After a careful review of the entire record we are of the opinion that the best interests of the child here involved would be best served by awarding custody to the mother. This is in accordance with the statutory pronouncement as set forth in Section 30-3-10, U.C.A. 1953, that the mother is best suited to have the care of young children. And it is in keeping with the prior pronouncements of this court.
In any case of separation of husband and wife having minor children, or whenever a marriage is declared void or dissolved the court shall make such order for the future care and custody of the minor children as it may deem just and proper. In determining custody, the court shall consider the best interests of the child and the past conduct and demonstrated moral standards of each of the parties and the natural presumption that the mother is best suited to care for young children. The court may inquire of the children and take into consideration the children's desires regarding the future custody; however, such expressed desires shall not be controlling and the court may, nevertheless, determine the children's custody otherwise.
Dearden v. Dearden, 15 Utah 2d 105, 388 P.2d 230; Baker v. Baker, 25 Utah 2d 337, 481 P.2d 672.
The decree of the court below is modified so as to award the custody of the child of the parties to the defendant with the right of the plaintiff to visit the child and have the child visit with him at reasonable times. The matter of contribution to the child's support by the plaintiff is left open for such further determination as the district court may deem appropriate under the circumstances. No costs awarded.
CALLISTER, C. J., and ELLETT, and CROCKETT, JJ., concur.
I concur in everything in the main opinion save reversal of the custody award, which I think should be sustained.
The main opinion departs from the "infallibility" rule that the arbiter of the facts, seeing the demeanor and testimony of the parties and what not, should be honored by paying homage to his Solomonic conclusion. It also recites facts more favorable to Nicole, who lost, which the book says we should not do.
It appears that this is one of that myriad of cases where the parties, not caring any more about each other, put a child, as a pawn on the chessboard of life, to suffer the inevitability of certain disadvantage in life, by the King or Queen, — where, in domestic encounters, both usually are checkmated in violation of the rules.

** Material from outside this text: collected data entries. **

-- ==== Sys2Proof/Machine/Tally.lean ====
section
/-! DEFINITION. The Tally (R394 to R403), and entries of the record stream and the trace ring (R404 to R410). -/
namespace Sys2Proof.Machine

/-! ### Tally records -/

/-- MRAM offset of a Tally record (R266, R394). -/
def tallyOff (n : Nat) : Nat := 0x500000 + 32 * n

/-- Bytes 0 to 23 of a record (R394). -/
def tallyHead (e : TlyEvent) : List Byte :=
  leBytes 8 e.ht.toNat ++ leBytes 2 e.code ++ leBytes 1 e.src ++ leBytes 1 e.sub ++ leBytes 12 e.data.toNat

/-- A whole record with LAST, REPEAT and CRC (R394, R395). -/
def tallyRecord (head : List Byte) (last rep : Nat) : List Byte :=
  let b := head ++ leBytes 4 (Nat.min last 0xFFFFFFFF) ++ leBytes 2 (Nat.min rep 0xFFFF)
  b ++ leBytes 2 (crc16 b)

/-- Write bytes to the MRAM by whole codewords. -/
def State.mramPut (s : State) (off : Nat) (l : List Byte) : State :=
  ((upFrom 0 (l.length / 8)).foldl
    (fun a i => a.writeCw .mram (off / 8 + i) 7 0xFF#8 (BitVec.ofNat 64 (leNat ((l.drop (8 * i)).take 8))) false) s)

/-- Read bytes of the MRAM: the bytes and whether any codeword was poisoned. -/
def State.mramGet (s : State) (off n : Nat) : (List Byte × Bool) × State :=
  let r := (upFrom 0 (n / 8)).foldl
    (fun (acc : (List Byte × Bool) × State) i =>
      let (c, s1) := acc.2.readCw .mram (off / 8 + i) 7
      ((acc.1.1 ++ leBytes 8 c.data.toNat, acc.1.2 || c.poison), s1)) (([], false), s)
  r

/-- Bytes of the MRAM as they stand, for the module's own comparison of the last record. -/
def State.mramPeek (s : State) (off n : Nat) : List Byte := (upFrom off n).map s.mram.byte

/-- Write bytes 24 to 31 of a record (R396, R397). -/
def State.tallyTail (s : State) (n last rep : Nat) : State :=
  let r := tallyRecord (s.mramPeek (tallyOff n) 24) last rep
  s.mramPut (tallyOff n + 24) (r.drop 24)

/-- The record that repeats are counted in: the last one (R397, R398). -/
def State.tallyLast (s : State) : Nat := s.rd Reg.TLY_STAT_NREC - 1

/-- Put a pending repeat count into its record (R397). -/
def State.tallyFlush (s : State) : State :=
  if s.tly.dirty then
    let s1 := s.tallyTail s.tallyLast s.tly.last s.tly.repeats
    { s1 with tly := { s1.tly with dirty := false, lastWrite := s1.time.edge } }
  else s

/-- Write a new record after the last one; it starts with no repeats. -/
def State.tallyAppend (s : State) (head : List Byte) : State :=
  let n := s.rd Reg.TLY_STAT_NREC
  let r := tallyRecord head 0 0
  let s1 := ((s.mramPut (tallyOff n) (r.take 24)).mramPut (tallyOff n + 24) (r.drop 24)).wr Reg.TLY_STAT_NREC (n + 1)
  { s1 with tly := { s1.tly with repeats := 0, last := 0, dirty := false, lastWrite := s1.time.edge } }

/-- Count an event as a repeat of the last record (R397, R398). -/
def State.tallyRepeat (s : State) (e : TlyEvent) : State :=
  let ht0 := leNat (s.mramPeek (tallyOff s.tallyLast) 8)
  let s1 := { s with tly := { s.tly with
    repeats := Nat.min (s.tly.repeats + 1) 0xFFFF
    last := Nat.min ((e.ht.toNat + 2 ^ 64 - ht0) % 2 ^ 64 / 1000) 0xFFFFFFFF
    dirty := true } }
  if s1.time.edge ≥ s1.tly.lastWrite + edgesPerMs then s1.tallyFlush else s1

/-- Whether an event equals the last record (R397): CODE, SRC, SUB and DATA. -/
def State.tallySame (s : State) (e : TlyEvent) : Bool :=
  decide (s.rd Reg.TLY_STAT_NREC ≠ 0) &&
    (s.mramPeek (tallyOff s.tallyLast + 8) 16 == (tallyHead e).drop 8)

/-- Write one event (R396 to R398): a repeat, a new record, or the FULL record. -/
def State.tallyStore (s : State) (e : TlyEvent) : State :=
  if s.bit Reg.TLY_STAT_FULL then s.tallyRepeat e
  else if s.tallySame e then s.tallyRepeat e
  else
    let s1 := s.tallyFlush
    if s1.rd Reg.TLY_STAT_NREC < 32767 then s1.tallyAppend (tallyHead e)
    else (s1.tallyAppend (tallyHead { ht := e.ht, code := 0x0D01, src := 13, sub := 0, data := 0#96 })).wrB Reg.TLY_STAT_FULL true

/-- Take the head of the queue into the record; a loss is recorded once there is room (R396). -/
def State.tallyPop (s : State) : State :=
  match s.tly.queue with
  | [] => s
  | e :: q =>
    let s1 := ({ s with tly := { s.tly with queue := q } }).tallyStore e
    if s1.tly.lostNew = 0 then s1
    else ({ s1 with tly := { s1.tly with lostNew := 0 } }).tally 0x0D03 0 0 s1.tly.lostNew

/-- Write the whole queue (R396): before event W, S and standby, and at the power-fail warning. -/
def State.tallyDrain : Nat → State → State
  | 0, s => s
  | n + 1, s => if s.tly.queue = [] then s else State.tallyDrain n s.tallyPop

/-- Drain the queue of 64 and the QLOST record it may add. -/
def State.tallyWriteAll (s : State) : State := (State.tallyDrain 66 s).tallyFlush

/-- TALLY_WRITE: events wait during a clear (R400). -/
def execTallyWrite (s : State) : Host.Outcome State Fault Refusal :=
  if s.bit Reg.TLY_STAT_CLRBUSY then .next s else .next s.tallyPop

/-- TALLY_REPEAT_UPDATE: the pending repeat count goes to its record, at most once per ms (R397). -/
def execTallyRepeatUpdate (s : State) : Host.Outcome State Fault Refusal :=
  if s.tly.dirty then .next (s.advanceEdge (s.tly.lastWrite + edgesPerMs)).tallyFlush else .next s

/-- Load a record into the window (R399). -/
def State.tallyShow (s : State) (n : Nat) : State :=
  let ((b, p), s1) := s.mramGet (tallyOff n) 32
  let s2 := s1.over (upFrom 0 8) fun i a => a.wr Reg.TLY_WIN_D (leNat ((b.drop (4 * i)).take 4)) i
  let ok := !p && decide (crc16 (b.take 30) = leNat (b.drop 30))
  ((((s2.wr Reg.TLY_CUR_INDEX n).wrB Reg.TLY_WSTAT_BUSY false).wrB Reg.TLY_WSTAT_VALID ok).wrB Reg.TLY_WSTAT_EMPTY
    (decide (leNat ((b.drop 8).take 2) = 0))).wrB Reg.TLY_WSTAT_PSN p

/-- TALLY_READ. -/
def execTallyRead (index : Fin 32768) (s : State) : Host.Outcome State Fault Refusal := .next (s.tallyShow index)

/-- The record after the one shown; 32,767 wraps to 0 (R399). -/
def State.tallyNext (s : State) : State := s.tallyShow ((s.rd Reg.TLY_CUR_INDEX + 1) % 32768)
/-- TALLY_NEXT. -/
def execTallyNext (s : State) : Host.Outcome State Fault Refusal := .next s.tallyNext

/-- Whether the step of the clear sequence before lies at most 1 ms back (R400). -/
def State.unlockFresh (s : State) : Bool := decide (s.time.edge ≤ s.tly.unlockAt + edgesPerMs)

/-- Set the stage of the clear sequence. -/
def State.setUnlock (s : State) (n : Nat) : State :=
  ({ s with tly := { s.tly with unlock := n, unlockAt := s.time.edge } }).wrB Reg.TLY_CLR_UNLOCKED (n = 2)

/-- A write to TLY_UNLOCK (R400). -/
def State.tallyUnlock (s : State) (key : Nat) : State :=
  if s.tly.unlock = 0 ∧ key = 0x7A11 then s.setUnlock 1
  else if s.tly.unlock = 1 ∧ s.unlockFresh ∧ key = 0xC1EA then s.setUnlock 2
  else s.setUnlock 0
/-- TALLY_UNLOCK. -/
def execTallyUnlock (key : Word) (s : State) : Host.Outcome State Fault Refusal := .next (s.tallyUnlock key.toNat)

/-- TALLY_UNLOCK_TIMEOUT: a gap longer than 1 ms (R400). -/
def execTallyUnlockTimeout (s : State) : Host.Outcome State Fault Refusal :=
  if s.tly.unlock = 0 then .next s else .next ((s.advanceEdge (s.tly.unlockAt + edgesPerMs + 1)).setUnlock 0)

/-- Begin the clear after the unlock (R400): record 0 becomes the CLEARED record. -/
def State.tallyClear (s : State) : State :=
  if s.tly.unlock = 2 ∧ s.unlockFresh then
    let former := s.rd Reg.TLY_STAT_NREC
    let s1 := (((s.setUnlock 0).wr Reg.TLY_STAT_NREC 0).wrB Reg.TLY_STAT_FULL false).tallyAppend
      (tallyHead ⟨BitVec.ofNat 64 s.T, 0x0D02, 13, 0, BitVec.ofNat 96 (former * 2 ^ 32)⟩)
    { (s1.wrB Reg.TLY_STAT_CLRBUSY true) with tly := { s1.tly with clearAt := some 1 } }
  else s.setUnlock 0
/-- TALLY_CLEAR. -/
def execTallyClear (s : State) : Host.Outcome State Fault Refusal := .next s.tallyClear

/-- Write records from `n` to 32,767 as all zeros. -/
def State.tallyZero (s : State) (n : Nat) : State :=
  let lo := tallyOff n
  let cnt := tallyOff 32768 - lo
  { s with mram :=
    { cells := tabReplace s.mram.cells lo cnt []
      poison := s.mram.poison.filter fun w => !(decide (lo ≤ w * 8) && decide (w * 8 < lo + cnt))
      flips := tabReplace s.mram.flips (lo / 8) (cnt / 8) [] } }

/-- The zeroing completes (R400). -/
def State.tallyClearEnd (s : State) : State :=
  match s.tly.clearAt with
  | none => s
  | some n => { ((s.tallyZero n).wrB Reg.TLY_STAT_CLRBUSY false) with tly := { s.tly with clearAt := none } }
/-- TALLY_CLEAR_DONE: a clear that the power-fail warning stopped goes on once the warning has cleared (R400). -/
def execTallyClearDone (s : State) : Host.Outcome State Fault Refusal :=
  if s.bit Reg.PWR_STAT_PFW && decide (2 ≤ s.tly.clearAt.getD 0) then .next s else .next s.tallyClearEnd

/-- The queue is written before the module may stop (R396). During a clear the queued events go into records 1 onwards and
the next record is zeroed; the zeroing goes on behind it, after a reset by boot (R400, R401). -/
def State.tallyPowerFail (s : State) : State :=
  match s.tly.clearAt with
  | none => s.tallyWriteAll
  | some _ =>
    let s1 := s.tallyWriteAll
    let n := s1.rd Reg.TLY_STAT_NREC
    { (s1.mramPut (tallyOff n) (List.replicate 32 0#8)) with tly := { s1.tly with clearAt := some (n + 1) } }

/-! ### Record stream and trace ring (R404 to R410) -/

/-- The stamp of an entry: a hoist of a ring, or a dispatcher tick. -/
inductive RsStamp where
  | hoist (ring hnum : Nat)
  | tick (j : Nat)
deriving DecidableEq, Repr

/-- The number of a stamp: the hoist or the tick. -/
def RsStamp.num : RsStamp → Nat
  | .hoist _ h => h
  | .tick j => j

/-- The place of a source's SEQ counters for the clock of a stamp: one per ring, and one for ticks. -/
def RsStamp.clock (st : RsStamp) (src : Nat) : Nat :=
  16 * src + match st with | .hoist r _ => r % 8 | .tick _ => 8

/-- Build an entry (R405). [DESIGN CHOICE, log 128] -/
def rsEntry (st : RsStamp) (addr src seq aux : Nat) (late : Bool) (w0 : Cw) (w1 : Option Cw) : RsEntry :=
  let flags := match st with
    | .hoist r _ => r % 8
    | .tick _ => 8
  let p1 := match w1 with | some c => c.poison | none => false
  let d1 := match w1 with | some c => c.data.toNat | none => 0
  BitVec.ofNat 256 (st.num % 2 ^ 32 + addr % 2 ^ 32 * 2 ^ 32 + src % 16 * 2 ^ 64
    + (flags + b2n w0.poison * 16 + b2n p1 * 32 + b2n w1.isNone * 64 + b2n late * 128) * 2 ^ 72
    + seq % 65536 * 2 ^ 80 + aux % 2 ^ 32 * 2 ^ 96 + w0.data.toNat * 2 ^ 128 + d1 * 2 ^ 192)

The evidence in this case being a bit more in consonance with a conclusion that a child might better be served by an irresponsible person rather than by an irresponsible sex problem, I think the trial court did not err by letting the father take a try at helping the unfortunate child, — rather than have it grow up, perhaps, in a room adjacent to a mother sleeping not with the child, but with an illicit lover, who probably would not be terribly interested in saving such child from want or lack of attention, or some kind of elementary immorality. I say this, knowing that people are so negative in their thinking and their passions, as to use a small child to punish one to whom he or she has said "I do, until death do we part." I am constrained to believe that in this case the love for a child is being employed as a faint disguise to conceal the real fact: to vent a spleen and in furtherance thereof, to inflict a rather severe and unusual punishment on one party to an erstwhile happy marriage, by a deliberate effort to remove the child from the jurisdiction and any opportunity to visit by taking this child to a place beyond the father's reach. I am convinced that spite permeates this case and that the main opinion does not tend to ameliorate it, but unwittingly tends to and does promote it.